Records from a dataset:
-- ==== Sys2Proof/Tests/Slice0.lean ====
section
/-! SUPPORT. Tests: every expected value is written from the spec (95_test_vectors.md, or a rule's own example) and
named in the comment before it. The last part shows, for every statement with hypotheses, a state and operands that
meet them all. -/

namespace Sys2Proof.Machine.Tests

open Sys2Proof Sys2Proof.Machine

-- one theorem at a time: each elaboration thread reserves a whole stack
set_option Elab.async false

/-! ### Helpers -/

def zeros (n : Nat) : List Byte := List.replicate n 0

/-- 00 01 02 .. (n - 1). -/
def counting (n : Nat) : List Byte := (List.range n).map (BitVec.ofNat 8)

/-- An initialised engine at position 0. -/
def ready (m : NonceMode) (key nonce : List Byte) : State :=
  { State.powerOn ⟨.r20, m⟩ with S := inputState m key nonce 0, initF := true }

/-- The engine after `INIT 00×32, 00×NLEN`. -/
def readyZero (m : NonceMode) : State := ready m (zeros 32) (zeros m.nonceLen)

/-- The N96 engine four bytes before LIMIT (after line 4 of program P3, 95_test_vectors.md section 3). -/
def nearEnd : State := { readyZero .n96 with S := withCtr .n96 (readyZero .n96).S 0xFFFFFFFF, ofs := 60 }

/-- The N96 engine at LIMIT (after line 6 of program P3). -/
def atEnd : State := { nearEnd with exh := true, ofs := 0 }

/-- `s` with one command presented. -/
def sending (cw : Word) (payload : List Byte) (s : State) : State := { s with inputs := [.command ⟨cw, payload⟩] }

/-- The response of a step or command. -/
def answer (o : Host.Outcome State Fault Refusal) : Option Response :=
  match o with
  | .next t => t.responses.getLast?
  | _ => none

/-- A view of the state after a step or command. -/
def after {α : Type} (o : Host.Outcome State Fault Refusal) (f : State → α) : Option α :=
  match o with
  | .next t => some (f t)
  | _ => none

/-! ### WellFormed: one ill-formed term for each check, and the longest that fits -/

theorem test_wf_init_key_too_long : (Instr.init (zeros 256) []).wf = false := by
  simp only [Instr.wf, zeros, List.length_replicate]; decide
theorem test_wf_init_nonce_too_long : (Instr.init [] (zeros 256)).wf = false := by
  simp only [Instr.wf, zeros, List.length_replicate]; decide
theorem test_wf_resync_nonce_too_long : (Instr.resync (zeros 256)).wf = false := by
  simp only [Instr.wf, zeros, List.length_replicate]; decide
theorem test_wf_combine_too_long (d : Dir) : (Instr.combine d (zeros 65536)).wf = false := by
  simp only [Instr.wf, zeros, List.length_replicate]; decide
theorem test_wf_longest_init : (Instr.init (zeros 255) (zeros 255)).wf = true := by
  simp only [Instr.wf, zeros, List.length_replicate]; decide
theorem test_wf_longest_combine (d : Dir) : (Instr.combine d (zeros 65535)).wf = true := by
  simp only [Instr.wf, zeros, List.length_replicate]; decide

/-! ### Decoding: words written out bit by bit from the formats of 30_encoding.md R47 -/

-- NLEN 8, KLEN 32, RSV 0, OPC 1 (V30-1)
theorem test_decode_init :
    decode ⟨0b00001000001000000000000000000001, counting 40⟩ =
      .ok (.init (counting 32) [0x20, 0x21, 0x22, 0x23, 0x24, 0x25, 0x26, 0x27]) := by decide +kernel
-- NLEN 12, RSV 0, OPC 2 (V30-4)
theorem test_decode_resync :
    decode ⟨0b00001100000000000000000000000010, counting 12⟩ = .ok (.resync (counting 12)) := by decide +kernel
-- OPC 3; the index of V42-8
theorem test_decode_seek :
    decode ⟨0b00000000000000000000000000000011, [0, 0, 0, 0, 1, 0, 0, 0]⟩ = .ok (.seek 0x100000000) := by decide +kernel
-- OPC 4
theorem test_decode_ksblk : decode ⟨0b00000000000000000000000000000100, []⟩ = .ok .ksblk := by decide +kernel
-- OPC 5; the index of V42-7
theorem test_decode_ksblkIdx :
    decode ⟨0b00000000000000000000000000000101, List.replicate 8 0xff⟩ = .ok (.ksblkIdx 0xFFFFFFFFFFFFFFFF) := by
  decide +kernel
-- LEN 3, RSV 0, DIR 1, OPC 6
theorem test_decode_combine :
    decode ⟨0b00000000000000110000000100000110, [0xff, 0x00, 0x55]⟩ = .ok (.combine .decrypt [0xff, 0x00, 0x55]) := by
  decide +kernel
-- OPC 7
theorem test_decode_status : decode ⟨0b00000000000000000000000000000111, []⟩ = .ok .status := by decide +kernel
-- V30-12, V30-13, V30-14, V30-15, V30-16
theorem test_decode_reserved_bits :
    decode ⟨0x00000101, []⟩ = .error .reservedBit ∧ decode ⟨0x00010002, []⟩ = .error .reservedBit ∧
      decode ⟨0x00000203, zeros 8⟩ = .error .reservedBit ∧ decode ⟨0x80000007, []⟩ = .error .reservedBit ∧
      decode ⟨0x00010206, [0]⟩ = .error .reservedBit := by decide +kernel
-- V30-10, V30-11
theorem test_decode_unassigned :
    decode ⟨0x00000000, []⟩ = .error .opcZero ∧ decode ⟨0x00000008, []⟩ = .error .unassignedOpc ∧
      decode ⟨0x000000FF, []⟩ = .error .unassignedOpc := by decide +kernel
-- PLEN column of 95_test_vectors.md section 2.4: V30-1, V30-2, V30-3, V30-9, V30-12, V30-14
theorem test_plen :
    [0x08200001, 0x0C200001, 0x08100001, 0xFFFF0006, 0x00000101, 0x00000203].map plen = [40, 44, 24, 65535, 0, 8] := by
  decide +kernel
-- 30_encoding.md R56, the command word column
theorem test_encode_words :
    (encode (.init (zeros 32) (zeros 12))).cw = 0x0C200001 ∧ (encode (.resync (zeros 8))).cw = 0x08000002 ∧
      encode (.seek 1) = ⟨0x00000003, [1, 0, 0, 0, 0, 0, 0, 0]⟩ ∧
      (encode (.combine .decrypt (zeros 14))).cw = 0x000E0106 := by decide +kernel
-- a table word: its payload is zeros
theorem test_decodeTableWord :
    decodeTableWord 32 0x08200001 = some (.init (zeros 32) (zeros 8)) ∧ decodeTableWord 32 3 = some (.seek 0) ∧
      decodeTableWord 32 0x00020106 = some (.combine .decrypt [0, 0]) ∧ decodeTableWord 32 0 = none := by decide +kernel
-- two commands on a byte transport (20_memory.md R36)
theorem test_decodeBytes :
    decodeBytes [0x06, 0x00, 0x01, 0x00, 0xab, 0x07, 0x00, 0x00, 0x00] =
      .ok (.combine .encrypt [0xab], [0x07, 0x00, 0x00, 0x00]) ∧
    decodeBytes [0x03, 0x00, 0x00, 0x00, 0x01] = .error .truncated := by decide +kernel

/-! ### quarter_round_unit, block_keystream_generator, little_endian_state_packer -/

-- V40-1, V40-3, V40-4, V40-5
theorem test_word_operations :
    add32 0xFFFFFFFF 1 = 0 ∧ add32 0xFFFFFFFF 0xFFFFFFFF = 0xFFFFFFFE ∧
      [7, 8, 12, 16].map (rotl32 0x80000001) = [0x000000C0, 0x00000180, 0x00001800, 0x00018000] ∧
      [16, 12, 8, 7].map (rotl32 0x12345678) = [0x56781234, 0x45678123, 0x34567812, 0x1A2B3C09] := by decide +kernel
-- V40-7, V40-9, V40-11
theorem test_quarterRound :
    quarterRound 0x11111111 0x01020304 0x9B8D6F43 0x01234567 = (0xEA2A92F4, 0xCB1CF8CE, 0x4581472E, 0x5881C4BB) ∧
      quarterRound 0xFFFFFFFF 0xFFFFFFFF 0xFFFFFFFF 0xFFFFFFFF = (0xF0000FFD, 0x88790878, 0x0110FDEF, 0x010FFDF0) ∧
      quarterRound 0 0 0 1 = (0x10000000, 0x80800808, 0x01010010, 0x01000010) := by decide +kernel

WHAT THE TASK ASKS: Copy here each line of the preceding records with "before" in it.

OUTPUT BELOW:
named in the comment before it. The last part shows, for every statement with hypotheses, a state and operands that
/-- The N96 engine four bytes before LIMIT (after line 4 of program P3, 95_test_vectors.md section 3). -/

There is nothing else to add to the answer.